In order to compare the predictive ability of three estimation models, each model was used to predict 48 samples of the independent data-sets, and the results of three models were shown in Table 4 and Fig. 2. The result showed that the verification accuracy of three models was more than 0.8, and the RPD of the three models was greater than 2, indicating that the three models can predict the LNC better. However, the RFR had some advantages over the other two models in LNC estimation of winter wheat and the value of validation set of R2 and RMSE were 0.898 and 0.401. The reason may be that the RFR model used Out of Bag data (OOB) to establish error unbiased estimation during the data calculation. In summary, the difference of estimation performance of three regression models was little, but the random forest regression model (RFR) performed slightly better. The robustness of three regression models was further tested by using independent data sets of different varieties, stages and test areas in 2015/2016, so as to select the LNC estimation model of winter wheat with high precision, good stability and strong applicability.

Fig. 2.
figure 2

Relationship between measured value and predicted value based on 3 methods

3.4 Robustness Test of LNC Estimation Model for Winter Wheat

For inversion results of winter wheat LNC about different varieties (Table 5), the estimation accuracy of three estimation models was that the loose variety Lunxuan 167 lower than compact variety Jingdong 18, while the inversion accuracy of RFR model for loose type and compact type were the highest. As can be seen from Table 6, the inversion results of the three models in different growth stages were different, but the RFR model had the best inversion accuracy relative to LR and MSR at three growth stages. The LNC inversion results (Table 7) of winter wheat from different experimental areas showed that the accuracy of three estimation models to the north was higher than the south area, and the accuracy of RFR model in two test areas was higher than that of the other two models. Based on the above analysis, RFR model was not only robust to the LNC estimation of winter wheat under different conditions in different years, but also the estimation accuracy was higher than that of LR model and MSR model. It showed that the RFR model constructed in this study had high precision and good applicability, and it was a preferred model for estimating winter wheat LNC.

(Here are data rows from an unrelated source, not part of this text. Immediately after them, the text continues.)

-- ==== Sys2Proof/Machine/Cache.lean ====
section
/-! DEFINITION. Who holds a block's data away from its home: cluster caches and host caches by sector (R324 to
R327, R337), windows by word (R328 to R332), the directory and its sector entries (R333, R334), versions
(R335), write-backs and recalls (R336). The bytes of every clean or modified sector stand in global memory,
where every reader of them is ordered (R287); the dirty words of windows stand in their decks, the modified sectors of
hosts in their caches. A home serves the requests to a block one after another: what it recalls for one comes home before it
serves the next (R333). -/

namespace Sys2Proof.Machine

/-! ### Requests -/

def State.req (s : State) (r : Nat) : Req := s.reqs.get {} r
def State.setReq (s : State) (r : Nat) (q : Req) : State := { s with reqs := s.reqs.put r q }
def State.modReq (s : State) (r : Nat) (f : Req → Req) : State := s.setReq r (f (s.req r))
def State.dropReq (s : State) (r : Nat) : State := { s with reqs := s.reqs.drop r }

/-- The step that carries a request's reply. -/
def Req.reply (q : Req) (r : Nat) : Instr :=
  match q.kind with
  | .load _ => .loadReply r
  | .stream v _ => .streamUnitArrival q.thread v
  | .store => .memoryReply r
  | .amo _ => .memoryReply r
  | .bwait => .memoryReply r
  | .bhold => .memoryReply r
  | .barm => .memoryReply r
  | .bpoll => .memoryReply r
  | .bgen => .memoryReply r
  | .bclr => .memoryReply r
  | .bclrG => .memoryReply r
  | .bfin => .memoryReply r

/-! ### Sectors -/

/-- A cluster with a cache: a command processor's accesses go to the homes (R324). -/
def caches (cluster : Nat) : Bool := cluster < 512

def State.sector (s : State) (cluster sec : Nat) : SectorState := s.cache.get .invalid (cluster * 2 ^ 50 + sec)

/-- A table of sectors with one state changed; an invalid sector is not listed. -/
def putSector (m : Tab SectorState) (k : Nat) (st : SectorState) : Tab SectorState :=
  if st = .invalid then m.drop k else m.put k st

def State.setSector (s : State) (cluster sec : Nat) (st : SectorState) : State :=
  { s with cache := putSector s.cache (cluster * 2 ^ 50 + sec) st }

def State.setHostSector (s : State) (port sec : Nat) (st : SectorState) : State :=
  { s with hostSectors := putSector s.hostSectors (port * 2 ^ 50 + sec) st }

/-- The holders of a sector in one table: agents and states. -/
def holdersIn (m : Tab SectorState) (sec : Nat) : List (Nat × SectorState) :=
  (m.filter fun (p : Nat × SectorState) => p.1 % 2 ^ 50 == sec && p.2 != .invalid).map fun p => (p.1 / 2 ^ 50, p.2)

/-- The holders of a sector by agent: span n is agent n, host port p is agent 8 + p (R334). -/
def State.agents (s : State) (sec : Nat) : List (Nat × SectorState) :=
  (holdersIn s.cache sec).map (fun p => (spanOfCluster p.1, p.2)) ++
    (holdersIn s.hostSectors sec).map fun p => (8 + p.1, p.2)

/-- Every sector state of a span changed by a function, the requester's own excepted. -/
def State.mapSpan (s : State) (span sec : Nat) (except : Option Nat) (f : SectorState → SectorState) : State :=
  (holdersIn s.cache sec).foldl
    (fun s p => if spanOfCluster p.1 = span ∧ some p.1 ≠ except then s.setSector p.1 sec (f p.2) else s) s

/-- E and M: the states that own a sector. -/
def ownsSector : SectorState → Bool
  | .exclusive => true
  | .modified => true
  | .shared => false
  | .invalid => false

/-! ### Blocks and the directory -/

def State.block (s : State) (b : Nat) : Block := s.blocks.get {} b
def State.putBlock (s : State) (b : Nat) (x : Block) : State := { s with blocks := s.blocks.put b x }
def State.modBlock (s : State) (b : Nat) (f : Block → Block) : State := s.putBlock b (f (s.block b))

/-- The home span of a physical address (R338). -/
def homeSpan (phys : Nat) : Nat := phys % 2 ^ 48 / (96 * 2 ^ 30)

/-- The open windows that map block `b`: window key, block number, block. -/
def State.windowsOn (s : State) (b : Nat) : List (Nat × Nat × WinBlock) :=
  s.windows.flatMap fun (p : Nat × Window) =>
    if p.2.valid then
      (p.2.blocks.filter fun (q : Nat × WinBlock) => q.2.mapped && q.2.phys / 256 == b).map fun q => (p.1, q.1, q.2)
    else []

/-- The windows over an OPEN page that map a block: those that recalls reach (R294, R330). -/
def State.openWindows (s : State) (b : Nat) : List (Nat × Nat × WinBlock) := (s.windowsOn b).filter fun p => !p.2.2.once

/-- One bit per span or host port of a list of agents. -/
def agentBits (xs : List Nat) : Nat := xs.foldl (fun m a => m ||| 2 ^ a) 0
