-- ==== Sys2Proof/Machine/Access.lean ====
section
/-! DEFINITION. The life of an access (R114 to R123, R126, R135 to R139): its request, the translation at the cluster
port (R341 to R343), what a window does with it (R320, R329), its performance on TCM, deck and OPEN pages, its
refusal (R376), and what its reply does to its thread. The events of the homes of ONCE blocks are in Home. -/

namespace Sys2Proof.Machine

/-! ### Requests -/

/-- A request answered with a value; its reply is on its way. -/
def State.answer (s : State) (r : Nat) (v : VWord) : State :=
  (s.modReq r fun q => { q with status := .replied, result := v }).emit ((s.req r).reply r)

/-- An error response to a thread: an entry of kind 7, and the cause in the reply (R376); another device's thread is told there
(R266). -/
def State.refuse (s : State) (r : Nat) (c : Cause) (addr : Nat) : State :=
  let q := s.req r
  let s1 := if q.from_.isSome then s else s.reportThread q.thread 7 c addr q.pc.toNat 0
  (s1.modReq r fun q => { q with status := .refused c (BitVec.ofNat 64 addr) }).emit (q.reply r)

/-- The name under which a relaxed access awaits its register. -/
def Req.key (q : Req) : Option Nat :=
  match q.dest with
  | none => none
  | some d => if q.vec then some (d.toNat + 64) else if d = 0 then none else some d.toNat

/-- The value that a load writes: sign- or zero-extended (R116). -/
def loadValue (signExt : Bool) (n : Nat) (v : Nat) : Word :=
  if signExt then BitVec.ofInt 64 (signed (8 * n) v) else BitVec.ofNat 64 v

/-- The value that an access writes to its scalar destination (R116, R127, R134). -/
def Req.scalar (q : Req) : Word :=
  match q.kind with
  | .load sg => loadValue sg q.n q.result.toNat
  | .amo _ => if q.n = 4 then (q.result.setWidth 32).signExtend 64 else q.result.setWidth 64
  | _ => q.result.setWidth 64

/-- The entry that an answered access leaves in a journal: of a read of a ONCE block its block and generation (R399). -/
def Req.entry (q : Req) : JEntry :=
  let read : JEntry := match q.ref with
    | some (b, g) => .reference b g
    | none => .loadValue q.result q.n
  match q.kind with
  | .load _ => read
  | .stream _ _ => read
  | .amo _ => .atomicResult (q.result.setWidth 64)
  | _ => .blockResult (q.result.setWidth 64)

/-- An access that a journal records (R399). -/
def ReqKind.journaled : ReqKind → Bool
  | .load _ => true
  | .stream _ _ => true
  | .amo _ => true
  | .bhold => true
  | .bpoll => true
  | .bgen => true
  | .bfin => true
  | .store => false
  | .bwait => false
  | .barm => false
  | .bclr => false
  | .bclrG => false
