/-- A block's list written where it stands: its own 256 bytes or the entry's waiter area, and the pool blocks. -/
def State.putList (s : State) (b : Nat) : State :=
  let x := s.block b
  let bs := listBytes (x.waiters.take 31) (x.chain.head?.map (s.poolPlace b))
  let s1 := if x.inArea then s.putBlock b { x with entry := some { x.fill with area := bs } } else s.memWrite (b * 256) bs
  s1.putChain b x.chain (x.waiters.drop 31)

/-- An entry's 64-byte header (R272); `hq` is the address of its first hold-queue block. -/
def FillEntry.header (e : FillEntry) (x : Block) (b : Nat) (hq : Nat) : Nat :=
  let w := e.res.getD {}
  2 ^ 511 + e.holds.length * 2 ^ 185 + hq / 256 % 2 ^ 40 * 2 ^ 145 + w.dev.toNat * 2 ^ 137 + w.core.toNat * 2 ^ 124 +
    w.slot.toNat * 2 ^ 120 + e.verdicts.length * 2 ^ 112 + x.held.toNat * 2 ^ 111 + e.res.isSome.toNat * 2 ^ 110 +
    x.gen.toNat * 2 ^ 104 + b % 2 ^ 40 * 2 ^ 64 + e.cov.toNat

/-- Zero bytes. -/
def zeros (n : Nat) : List Byte := List.replicate n 0

/-- An entry's 320 bytes: the header and the waiter area. -/
def State.entryBytes (s : State) (b : Nat) : List Byte :=
  let e := (s.block b).fill
  toBytesLE (e.header (s.block b) b ((e.queue.head?.map (s.poolPlace b)).getD 0)) 64 ++ (e.area ++ zeros 256).take 256

/-! ### Entries taken, spilled and reloaded (R273, R274) -/

/-- The resident entries of a span: block, tick of the last touch, whether held only for queued holds. -/
def State.residents (s : State) (span : Nat) : List (Nat × Nat × Bool) :=
  s.blocks.filterMap fun (p : Nat × Block) =>
    match p.2.entry with
    | some e => if s.spanKey p.1 = span ∧ e.spill = []
        then some (p.1, e.touched, e.res.isNone && e.cov == 0 && !p.2.held && !e.holds.isEmpty) else none
    | none => none

/-- The lines that may be pinned in one set of a span's cache (R339). -/
def pinnedWays : Nat := 8

/-- The entry to spill: one held only for a queued hold first, else the least recently touched (R274). -/
def spillChoice : List (Nat × Nat × Bool) → Option (Nat × Nat × Bool)
  | [] => none
  | p :: ps => match spillChoice ps with
    | none => some p
    | some q =>
      if p.2.2 && !q.2.2 then some p
      else if !p.2.2 && q.2.2 then some q
      else if p.2.1 ≤ q.2.1 then some p else some q

/-- Room for one more resident entry, of block `b`: with all 4,096 of its span in use one is spilled to two pool blocks (R274); one
of its line's set, where that has no way left to pin (R339). -/
def State.entryRoom (s : State) (b : Nat) (who : PoolUser) : Option State :=
  let span := s.spanKey b
  let all := s.residents span
  let here := all.filter fun p => Config.mscSet p.1 == Config.mscSet b
  let rs := if pinnedWays ≤ here.length then here else all
  if all.length < 4096 ∧ here.length < pinnedWays then some s
  else match spillChoice rs, s.poolTake span 2 who with
    | some v, some (s1, ks) =>
      let bs := s1.entryBytes v.1
      let s2 := (s1.memWrite (s1.poolPlace v.1 (ks.getD 0 0)) (bs.take 256)).memWrite (s1.poolPlace v.1 (ks.getD 1 0)) (bs.drop 256)
      some (s2.modBlock v.1 fun x => { x with entry := some { x.fill with spill := ks } })
    | _, _ => none

/-- A request reaches a block: a spilled entry is reloaded first, and an entry counts as touched; none where the pool leaves
no room for that (R274). -/
def State.touch (s : State) (b : Nat) (who : PoolUser) : Option State :=
  let span := s.spanKey b
  match (s.block b).entry with
  | none => some s
  | some e =>
    if e.spill = [] then some (s.modBlock b fun x => { x with entry := some { e with touched := s.now } })
    else match s.entryRoom b who with
      | none => none
      | some s1 =>
        some ((s1.modBlock b fun x => { x with entry := some { e with spill := [], touched := s.now } }).poolGive span e.spill)

/-- The block with a resident entry, taken or reloaded; none where the pool leaves no room for that (R273, R274). -/
def State.withEntry (s : State) (b : Nat) (who : PoolUser) : Option State :=
  match (s.block b).entry with
  | some _ => s.touch b who
  | none =>
    match s.entryRoom b who with
    | none => none
    | some s1 => some (s1.modBlock b fun x => { x with entry := some { touched := s.now } })

/-- The entry that a block still needs: one with a reservation, queued holds, or a fill in progress (R273). -/
def Block.tidy (x : Block) : Block :=
  match x.entry with
  | none => x
  | some e =>
    if e.res.isNone && e.holds.isEmpty && (x.pres == .full || x.pres == .poison || (e.cov == 0 && !x.held))
    then { x with entry := none } else x

/-- The pool blocks that an entry names. -/
def FillEntry.blocks (e : FillEntry) : List Nat := e.queue ++ e.spill

/-- The entry freed where the block no longer needs it, with the pool blocks that it names (R273). -/
def State.tidy (s : State) (b : Nat) : State :=
  let e := (s.block b).fill
  let x := (s.block b).tidy
  let s1 := s.putBlock b x
  if x.entry.isNone then s1.poolGive (s.spanKey b) e.blocks else s1

/-- The presence code of a block that is neither FULL nor POISON: DEFERRED while it has waiters or is held. -/
def Block.recode (x : Block) : Block :=
  if x.pres = .full ∨ x.pres = .poison then x
  else { x with pres := if x.held || !x.waiters.isEmpty then .deferred else .empty }

/-! ### Waiters (R44, R275, R277, R278) -/

/-- A block with its list in the given pool blocks, and the bits that follow from it (R43, R279). -/
def Block.withList (x : Block) (b : Nat) (ws : List Waiter) (chain : List Nat) : Block :=
  ({ x with waiters := ws, chain := chain, peerw := ws.any fun w => w.dev.toNat != b * 256 / 2 ^ 48 } : Block).recode

/-- A block's list replaced and written; none where it needs a pool block and none is free. -/
def State.setWaiters (s : State) (b : Nat) (ws : List Waiter) (who : PoolUser) : Option State :=
  let x := s.block b
  let n := chainBlocks ws.length
  match s.poolTake (s.spanKey b) (n - x.chain.length) who with
  | none => none
  | some (s1, ks) =>
    some (((s1.modBlock b fun x => x.withList b ws ((x.chain ++ ks).take n)).putList b).poolGive (s.spanKey b) (x.chain.drop n))

/-- A waiter entered at the end of a block's list. -/
def State.addWaiter (s : State) (b : Nat) (w : Waiter) (who : PoolUser) : Option State :=
  s.setWaiters b ((s.block b).waiters ++ [w]) who

/-- A list that becomes shorter needs no pool block. -/
def State.keepWaiters (s : State) (b : Nat) (f : Waiter → Bool) : State :=
  let ws := (s.block b).waiters.filter f
  if ws = (s.block b).waiters then s else (s.setWaiters b ws .home).getD s

/-- The thread that a request is for, as a waiter entry names it. -/
def State.waiterOf (s : State) (r : Nat) : Waiter :=
  let q := s.req r
  let w : Waiter := { gen := (s.block (q.phys / 256)).gen, slot := BitVec.ofNat 4 (slotOf q.thread),
                      core := BitVec.ofNat 13 (coreOf q.thread), dev := s.dev, req := r, launch := q.launch, dva := q.dva }
  match q.from_ with
  | none => w
  | some p => { w with slot := p.slot, core := p.core, dev := p.dev }

/-- The queue of holds replaced, and written as R272 has it; none where it needs a pool block and none is free. -/
def State.setHolds (s : State) (b : Nat) (hs : List Nat) (who : PoolUser) : Option State :=
  let e := (s.block b).fill
  let n := holdBlocks hs.length
  match s.poolTake (s.spanKey b) (n - e.queue.length) who with
  | none => none
  | some (s1, ks) =>
    let q := (e.queue ++ ks).take n
    let s2 := s1.modBlock b fun x => { x with entry := some { x.fill with holds := hs, queue := q } }
    some ((s2.putChain b q (hs.map s2.waiterOf)).poolGive (s.spanKey b) (e.queue.drop n))

/-- The entry about a message for a device outside the domain (R231, R416): the sending core and the header. -/
def State.reportLost (s : State) (m : Message) : State :=
  s.report m.launch (s.errorEntry { core := field m.hdr.toNat 16 13 } 4 .ring 0 0 m.hdr.toNat)

/-- A message handed to the network: it stands in flight until it is delivered (R364), or, one for another device, until the
flit that carries it is acknowledged; one for a device outside the domain is dropped (R416). -/
def State.post (s : State) (m : Message) : State :=
  let s1 := { s with flight := s.flight ++ [m] }
  if m.dstDev = s.dev.toNat then s1.emit (.messageDelivery m.dstCore)
  else if s.reaches m.dstDev then s1
  else s.reportLost m

/-- A block notice for an arm waiter (R54, R130). -/
def State.notice (s : State) (w : Waiter) (pres : Nat) (gen : BitVec 6) : State :=
  let hdr := w.tag.toNat * 2 ^ 40 + w.dev.toNat * 2 ^ 32 + w.core.toNat * 2 ^ 16 + w.slot.toNat * 2 ^ 12 + 2 ^ 8 +
    2 * 2 ^ 6 + w.cls.toNat
  s.post { hdr := BitVec.ofNat 64 hdr,
           payload := [BitVec.ofNat 64 (w.dva.toNat / 256 * 256 + pres * 64 + gen.toNat)],
           dstDev := w.dev.toNat, dstCore := w.core.toNat, launch := w.launch }

/-- A thread whose parked access may be made again is ready, and a twin follower with its leader. -/
def State.readyFor (s : State) (t : Nat) : State :=
  let x := s.thread t
  let s1 := s.setThread t { x with state := .ready }
  if x.twin && !x.iss.alone then s1.modThread (partner t) fun y => { y with state := .ready } else s1

/-- A parked access goes on: its thread is ready, and re-issues it at its next turn (R251); a relaxed one, a stream
unit and another device's access are answered at once. -/
def State.unpark (s : State) (r : Nat) : State :=
  let q := s.req r
  let stream := match q.kind with
    | .stream _ _ => true
    | _ => false
  if q.relaxed || stream || q.from_.isSome then s.emit (q.reply r) else s.readyFor q.thread

/-- The accesses that touch a window's block and have not been answered. -/
def State.touching (s : State) (key blk : Nat) : List Nat :=
  let lo := (s.windows.get {} key).dbase + 256 * blk
  (s.reqs.filter fun (p : Nat × Req) =>
    p.2.live && p.2.space == .deck && p.2.cluster == key / 8 && decide (lo ≤ p.2.phys ∧ p.2.phys < lo + 256) &&
      (p.2.status == .blocked || p.2.status == .parked)).map (·.1)

/-- The accesses of a window's block are made again. -/
def State.retryTouching (s : State) (key blk : Nat) : State :=
  (s.touching key blk).foldl (fun s r =>
    let parked := (s.req r).status == .parked
    let s1 := s.modReq r fun q => { q with status := .blocked }
    if parked then s1.unpark r else s1.emit ((s.req r).reply r)) s

/-- The accesses of a window's block fail. -/
def State.failTouching (s : State) (key blk : Nat) (c : Cause) : State :=
  let dva := (s.windows.get {} key).gbase.toNat + 256 * blk
  (s.touching key blk).foldl (fun s r => s.refuse r c dva) s

/-- The key of the window that a window waiter names. -/
def Waiter.window (w : Waiter) : Nat := clusterOf w.core.toNat * 8 + w.slot.toNat % 8

/-- One waiter served (R277, R329). -/
def State.serve (s : State) (b : Nat) (poison : Bool) (w : Waiter) : State :=
  if w.arm then s.notice w (if poison then 3 else 1) (s.block b).gen
  else if w.win then
    match (s.windowsOn b).find? fun p => p.1 == w.window with
    | none => s
    | some p =>
      if poison then (s.modWinBlock p.1 p.2.1 WinBlock.poisoned).failTouching p.1 p.2.1 .poison
      else (s.beginFetch p.1 p.2.1).retryTouching p.1 p.2.1
  else
    let q := s.req w.req
    if !q.live || q.status != .parked then s
    else if poison then s.refuse w.req .poison q.dva.toNat
    else
      let v := if q.kind = .bwait then 0 else BitVec.ofNat 128 (s.memRead q.phys q.n)
      let s1 := (if q.kind = .bwait then s else s.refer w.req).modReq w.req fun q => { q with status := .replied, result := v }
      if q.kind = .bwait then s1.emit (q.reply w.req) else s1.unpark w.req

/-- The copies that a block holds go on (R197). -/
def State.resumeCopies (s : State) (b : Nat) : State :=
  (s.copies.filter fun (p : Nat × Copy) => p.2.heldOn == some b).foldl
    (fun s p => ({ s with copies := s.copies.put p.1 { p.2 with heldOn := none } }).emit (.copyUnitRequest p.2.core)) s

/-- The release of a block's waiters in order of registration; the chain and peerw bits are cleared and the pool blocks of the
list are freed (R277). -/
def State.release (s : State) (b : Nat) (poison : Bool) : State :=
  let x := s.block b
  let s1 := s.modBlock b fun x => { x with waiters := [], chain := [], peerw := false }
  ((x.waiters.foldl (fun s w => s.serve b poison w) s1).poolGive (s.spanKey b) x.chain).resumeCopies b

/-! ### Coverage (R124, R132, R271, R280) -/

/-- A fill whose coverage is complete: H while verdicts are pending, otherwise FULL with its waiters released. -/
def State.completeFill (s : State) (b : Nat) : State :=
  let x := s.block b
  let e := x.fill
  if e.verdicts = [] then
    ((s.putBlock b { x with pres := .full, held := false, entry := some { e with cov := 0, res := none } }).release b false).tidy b
  else s.putBlock b { x with pres := .deferred, held := true, entry := some { e with cov := BitVec.allOnes 64, res := none } }

/-- Words covered by a unit; a hold-mode crew that contributes for the first time adds its verdict (R280). -/
def State.cover (s : State) (b : Nat) (m : BitVec 64) (hold : Option Nat) : State :=
  let s1 := match hold with
    | none => s
    | some c =>
      if (s.block b).fill.verdicts.contains c then s
      else
        let s2 := s.modBlock b fun x => { x with entry := some { x.fill with verdicts := x.fill.verdicts ++ [c] } }
        if (s2.crews.find c).isNone then s2
        else s2.modCrew c fun k => { k with heldBlocks := if k.heldBlocks.contains b then k.heldBlocks else k.heldBlocks ++ [b] }
  let s2 := s1.modBlock b fun x => { x with entry := some { x.fill with cov := x.fill.cov ||| m } }
  if (s2.block b).cov = BitVec.allOnes 64 then s2.completeFill b else s2

/-- The first covering store moves the list of a block in D, unchanged, into the entry's waiter area (R275). -/
def State.moveList (s : State) (b : Nat) : State :=
  let x := s.block b
  if x.cov = 0 ∧ x.waiters ≠ [] then
    s.putBlock b { x with entry := some { x.fill with area := s.mem.readList (b * 256) 256 } }
  else s

/-- A covering access to words `m` of a ONCE block at its home, whose bytes `write` writes: performed, refused with none of
its words, or waiting for a pool block (R124, R271). -/
def State.coverWith (s : State) (b : Nat) (m : BitVec 64) (write : State → State) (hold : Option Nat) (who : PoolUser) :
    Except (Option Cause) State :=
  match s.touch b who with
  | none => .error none
  | some s =>
    let x := s.block b
    if x.pres = .poison then .error (some .poison)
    else if x.pres = .full ∨ x.held = true ∨ x.cov &&& m ≠ 0 then .error (some .once2)
    else match s.withEntry b who with
      | none => .error none
      | some s1 => .ok ((write (s1.moveList b)).cover b m hold)

/-- What a request does at a block's home once the block's entry is resident (R274). -/
def State.resident (s : State) (r : Nat) (f : State → State) : Out :=
  let b := (s.req r).phys / 256
  match s.touch b (.req r) with
  | none => .next (s.waitPool (s.spanKey b) (.req r))
  | some s1 => .next (f s1)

Table 5. LNC estimation results of winter wheat for different cultivars.
Table 6. LNC estimation results of winter wheat for different growth stages.
Table 7. LNC estimation results of winter wheat for different test areas.

4 Conclusions

In this study, correlation analysis between spectral index and LNC was carried out based on canopy spectral data and LNC of winter wheat under different years (i.e., 2014/2015, 2015/2016), different treatments (i.e., varieties, fertilizer and water supply), different growth stages (i.e., jointing stage, flowering stage and filling stage). Then, the LNC estimation models of winter wheat were constructed by three methods of linear regression, stepwise regression and random forest regression, and the accuracy and stability of the LNC estimation model were verified. The results were as follows:

  1. (1)

    The correlation between the four spectral indices (i.e., NDSI(R594, R506), RSI(R592, R506), mSR705, mNDVI705) and LNC of winter wheat was preferable, and RSI(R592, R506) had the highest correlation with LNC(r = −0.911). The accuracy of three estimation models was above 0.8, indicating that the three estimation models can be used for rapid, nondestructive and accurate LNC monitoring of winter wheat. Among them, the RFR model had the best effect. In the modeling set, the value of R2 and RMSE respectively were 0.962 and 0.276, and in the verification set, the value of R2 and RMSE respectively were 0.898 and 0.401.

  2. (2)

    The applicability of the three models was further tested by using 2015/2016 data. It was found that the estimation accuracy of the RFR model was higher than the other two estimation models for each set of experimental samples, moreover, the LNC estimation of winter wheat was robust under different conditions in different years, so it can be regarded as the preferred model for the estimation of winter wheat LNC.